Exercise requirements: Each entry must be duplicated precisely, with nothing left out.

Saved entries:
-- ==== Sys2Proof/Laws/Log.lean ====
section
/-! SUPPORT. Recording a condition (R558 to R566): what it counts, what enters the log, and what it leaves of the ring ports. -/

namespace Sys2Proof.Machine

theorem counterGet_counterInc (e k : Nat) (s : State) :
    counterGet k (counterInc e s) = if e = k then ctrInc (counterGet e s) else counterGet k s := by
  simp only [counterGet, counterInc, kget_kput]
  split <;> rfl

@[simp] theorem counterGet_counterInc_same (e : Nat) (s : State) :
    counterGet e (counterInc e s) = ctrInc (counterGet e s) := by
  simp only [counterGet_counterInc, if_true]

@[simp] theorem counterGet_irqSet (k b : Nat) (s : State) : counterGet k (irqSet b s) = counterGet k s := rfl

/-- A COUNTERS entry is read from the counters alone. -/
theorem counterGet_congr {s t : State} (h : t.log.counters = s.log.counters) (k : Nat) : counterGet k t = counterGet k s := by
  simp only [counterGet, h]

@[simp] theorem logSums_counters (code : Byte) (cls : LogClass) (bb : Bool) (st : Option (Fin 8)) (s : State) :
    (logSums code cls bb st s).log.counters = s.log.counters := by
  simp only [logSums, irqSet]; (repeat' split) <;> rfl

@[simp] theorem logSums_recs (code : Byte) (cls : LogClass) (bb : Bool) (st : Option (Fin 8)) (s : State) :
    (logSums code cls bb st s).log.recs = s.log.recs := by
  simp only [logSums, irqSet]; (repeat' split) <;> rfl

@[simp] theorem logSums_seqNext (code : Byte) (cls : LogClass) (bb : Bool) (st : Option (Fin 8)) (s : State) :
    (logSums code cls bb st s).log.seqNext = s.log.seqNext := by
  simp only [logSums, irqSet]; (repeat' split) <;> rfl

@[simp] theorem logSums_thisTick (code : Byte) (cls : LogClass) (bb : Bool) (st : Option (Fin 8)) (s : State) :
    (logSums code cls bb st s).log.thisTick = s.log.thisTick := by
  simp only [logSums, irqSet]; (repeat' split) <;> rfl

@[simp] theorem logPush_counters (r : LogRec) (l : Log) : (logPush r l).counters = l.counters := by
  simp only [logPush]; split <;> rfl

@[simp] theorem logPush_seqNext (r : LogRec) (l : Log) : (logPush r l).seqNext = l.seqNext + 1 := by
  simp only [logPush]; split <;> rfl

@[simp] theorem logPush_head (r : LogRec) (l : Log) : (logPush r l).recs.head? = some { r with seq := l.seqNext } := by
  simp only [logPush]; split <;> rfl

/-- A condition that R561 holds back is counted and nothing else. -/
theorem logAs_held (c : Code) (cls : LogClass) (st : Option (Fin 8)) (args : List Byte) (s : State)
    (h : (heldBack c.info.1 && s.log.thisTick.contains (BitVec.ofNat 8 c.info.1)) = true) :
    logAs c cls st args s = counterInc c.info.1 s := by
  have : (heldBack c.info.1 && (counterInc c.info.1 s).log.thisTick.contains (BitVec.ofNat 8 c.info.1)) = true := h
  simp only [logAs, this, if_true]

/-- Every occurrence of a code is counted (R565); entry 0 counts the records logged. -/
theorem counterGet_logAs (c : Code) (cls : LogClass) (st : Option (Fin 8)) (args : List Byte) (s : State) (k : Nat) (hk : k ≠ 0) :
    counterGet k (logAs c cls st args s) = if c.info.1 = k then ctrInc (counterGet k s) else counterGet k s := by
  simp only [logAs]
  split
  · rw [counterGet_counterInc]; split
    · subst_vars; rfl
    · rfl
  · rw [counterGet_congr (s := counterInc 0 (counterInc c.info.1 s)), counterGet_counterInc, if_neg (Ne.symm hk),
      counterGet_counterInc]
    · split
      · subst_vars; rfl
      · rfl
    · rw [logSums_counters]; split <;> simp

/-- No code is 0. -/
theorem Code.info_ne_zero (c : Code) : c.info.1 ≠ 0 := by cases c <;> decide

theorem counterGet_logRec (c : Code) (args : List Byte) (s : State) (k : Nat) (hk : k ≠ 0) :
    counterGet k (logRec c args s) = if c.info.1 = k then ctrInc (counterGet k s) else counterGet k s :=
  counterGet_logAs c _ _ _ s k hk

/-! ## What a record leaves of the ring ports -/

@[simp] theorem logForward_link (fb : Bool) (r : LogRec) (s : State) :
    (rport fb (logForward r s)).link = (rport fb s).link := by
  cases fb <;> simp only [logForward, rport] <;> (repeat' split) <;> simp_all

/-- What a record does to the ring interface: nothing, or one forwarded copy. -/
theorem logAs_ring (c : Code) (cls : LogClass) (st : Option (Fin 8)) (args : List Byte) (s : State) :
    (logAs c cls st args s).ring = s.ring ∨
      ∃ r u, u.ring = s.ring ∧ (logAs c cls st args s).ring = (logForward r u).ring := by
  simp only [logAs]
  split
  · exact .inl rfl
  · let r : LogRec :=
      ⟨BitVec.ofNat 8 c.info.1, cls, c.info.2.2, s.ident.node, s.log.seqNext, s.clk.tick.truncate 32, args⟩
    refine .inr ⟨r, counterInc 0 (counterInc c.info.1 s), rfl, ?_⟩
    rw [logSums_ring]
    split <;> rfl

@[simp] theorem logAs_link (fb : Bool) (c : Code) (cls : LogClass) (st : Option (Fin 8)) (args : List Byte) (s : State) :
    (rport fb (logAs c cls st args s)).link = (rport fb s).link := by
  rcases logAs_ring c cls st args s with h | ⟨r, u, hu, h⟩
  · simp only [rport, h]
  · have := logForward_link fb r u
    simp only [rport] at this ⊢
    rw [h, this, hu]

@[simp] theorem logRec_link (fb : Bool) (c : Code) (args : List Byte) (s : State) :
    (rport fb (logRec c args s)).link = (rport fb s).link := logAs_link fb c _ _ _ s

end Sys2Proof.Machine
end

Response to the exercise:
-- ==== Sys2Proof/Laws/Log.lean ====
section
/-! SUPPORT. Recording a condition (R558 to R566): what it counts, what enters the log, and what it leaves of the ring ports. -/

namespace Sys2Proof.Machine

theorem counterGet_counterInc (e k : Nat) (s : State) :
    counterGet k (counterInc e s) = if e = k then ctrInc (counterGet e s) else counterGet k s := by
  simp only [counterGet, counterInc, kget_kput]
  split <;> rfl

@[simp] theorem counterGet_counterInc_same (e : Nat) (s : State) :
    counterGet e (counterInc e s) = ctrInc (counterGet e s) := by
  simp only [counterGet_counterInc, if_true]

@[simp] theorem counterGet_irqSet (k b : Nat) (s : State) : counterGet k (irqSet b s) = counterGet k s := rfl

/-- A COUNTERS entry is read from the counters alone. -/
theorem counterGet_congr {s t : State} (h : t.log.counters = s.log.counters) (k : Nat) : counterGet k t = counterGet k s := by
  simp only [counterGet, h]

@[simp] theorem logSums_counters (code : Byte) (cls : LogClass) (bb : Bool) (st : Option (Fin 8)) (s : State) :
    (logSums code cls bb st s).log.counters = s.log.counters := by
  simp only [logSums, irqSet]; (repeat' split) <;> rfl

@[simp] theorem logSums_recs (code : Byte) (cls : LogClass) (bb : Bool) (st : Option (Fin 8)) (s : State) :
    (logSums code cls bb st s).log.recs = s.log.recs := by
  simp only [logSums, irqSet]; (repeat' split) <;> rfl

@[simp] theorem logSums_seqNext (code : Byte) (cls : LogClass) (bb : Bool) (st : Option (Fin 8)) (s : State) :
    (logSums code cls bb st s).log.seqNext = s.log.seqNext := by
  simp only [logSums, irqSet]; (repeat' split) <;> rfl

@[simp] theorem logSums_thisTick (code : Byte) (cls : LogClass) (bb : Bool) (st : Option (Fin 8)) (s : State) :
    (logSums code cls bb st s).log.thisTick = s.log.thisTick := by
  simp only [logSums, irqSet]; (repeat' split) <;> rfl

@[simp] theorem logPush_counters (r : LogRec) (l : Log) : (logPush r l).counters = l.counters := by
  simp only [logPush]; split <;> rfl

@[simp] theorem logPush_seqNext (r : LogRec) (l : Log) : (logPush r l).seqNext = l.seqNext + 1 := by
  simp only [logPush]; split <;> rfl

@[simp] theorem logPush_head (r : LogRec) (l : Log) : (logPush r l).recs.head? = some { r with seq := l.seqNext } := by
  simp only [logPush]; split <;> rfl

/-- A condition that R561 holds back is counted and nothing else. -/
theorem logAs_held (c : Code) (cls : LogClass) (st : Option (Fin 8)) (args : List Byte) (s : State)
    (h : (heldBack c.info.1 && s.log.thisTick.contains (BitVec.ofNat 8 c.info.1)) = true) :
    logAs c cls st args s = counterInc c.info.1 s := by
  have : (heldBack c.info.1 && (counterInc c.info.1 s).log.thisTick.contains (BitVec.ofNat 8 c.info.1)) = true := h
  simp only [logAs, this, if_true]

/-- Every occurrence of a code is counted (R565); entry 0 counts the records logged. -/
theorem counterGet_logAs (c : Code) (cls : LogClass) (st : Option (Fin 8)) (args : List Byte) (s : State) (k : Nat) (hk : k ≠ 0) :
    counterGet k (logAs c cls st args s) = if c.info.1 = k then ctrInc (counterGet k s) else counterGet k s := by
  simp only [logAs]
  split
  · rw [counterGet_counterInc]; split
    · subst_vars; rfl
    · rfl
  · rw [counterGet_congr (s := counterInc 0 (counterInc c.info.1 s)), counterGet_counterInc, if_neg (Ne.symm hk),
      counterGet_counterInc]
    · split
      · subst_vars; rfl
      · rfl
    · rw [logSums_counters]; split <;> simp

/-- No code is 0. -/
theorem Code.info_ne_zero (c : Code) : c.info.1 ≠ 0 := by cases c <;> decide

theorem counterGet_logRec (c : Code) (args : List Byte) (s : State) (k : Nat) (hk : k ≠ 0) :
    counterGet k (logRec c args s) = if c.info.1 = k then ctrInc (counterGet k s) else counterGet k s :=
  counterGet_logAs c _ _ _ s k hk

/-! ## What a record leaves of the ring ports -/

@[simp] theorem logForward_link (fb : Bool) (r : LogRec) (s : State) :
    (rport fb (logForward r s)).link = (rport fb s).link := by
  cases fb <;> simp only [logForward, rport] <;> (repeat' split) <;> simp_all

/-- What a record does to the ring interface: nothing, or one forwarded copy. -/
theorem logAs_ring (c : Code) (cls : LogClass) (st : Option (Fin 8)) (args : List Byte) (s : State) :
    (logAs c cls st args s).ring = s.ring ∨
      ∃ r u, u.ring = s.ring ∧ (logAs c cls st args s).ring = (logForward r u).ring := by
  simp only [logAs]
  split
  · exact .inl rfl
  · let r : LogRec :=
      ⟨BitVec.ofNat 8 c.info.1, cls, c.info.2.2, s.ident.node, s.log.seqNext, s.clk.tick.truncate 32, args⟩
    refine .inr ⟨r, counterInc 0 (counterInc c.info.1 s), rfl, ?_⟩
    rw [logSums_ring]
    split <;> rfl

@[simp] theorem logAs_link (fb : Bool) (c : Code) (cls : LogClass) (st : Option (Fin 8)) (args : List Byte) (s : State) :
    (rport fb (logAs c cls st args s)).link = (rport fb s).link := by
  rcases logAs_ring c cls st args s with h | ⟨r, u, hu, h⟩
  · simp only [rport, h]
  · have := logForward_link fb r u
    simp only [rport] at this ⊢
    rw [h, this, hu]

@[simp] theorem logRec_link (fb : Bool) (c : Code) (args : List Byte) (s : State) :
    (rport fb (logRec c args s)).link = (rport fb s).link := logAs_link fb c _ _ _ s

end Sys2Proof.Machine
end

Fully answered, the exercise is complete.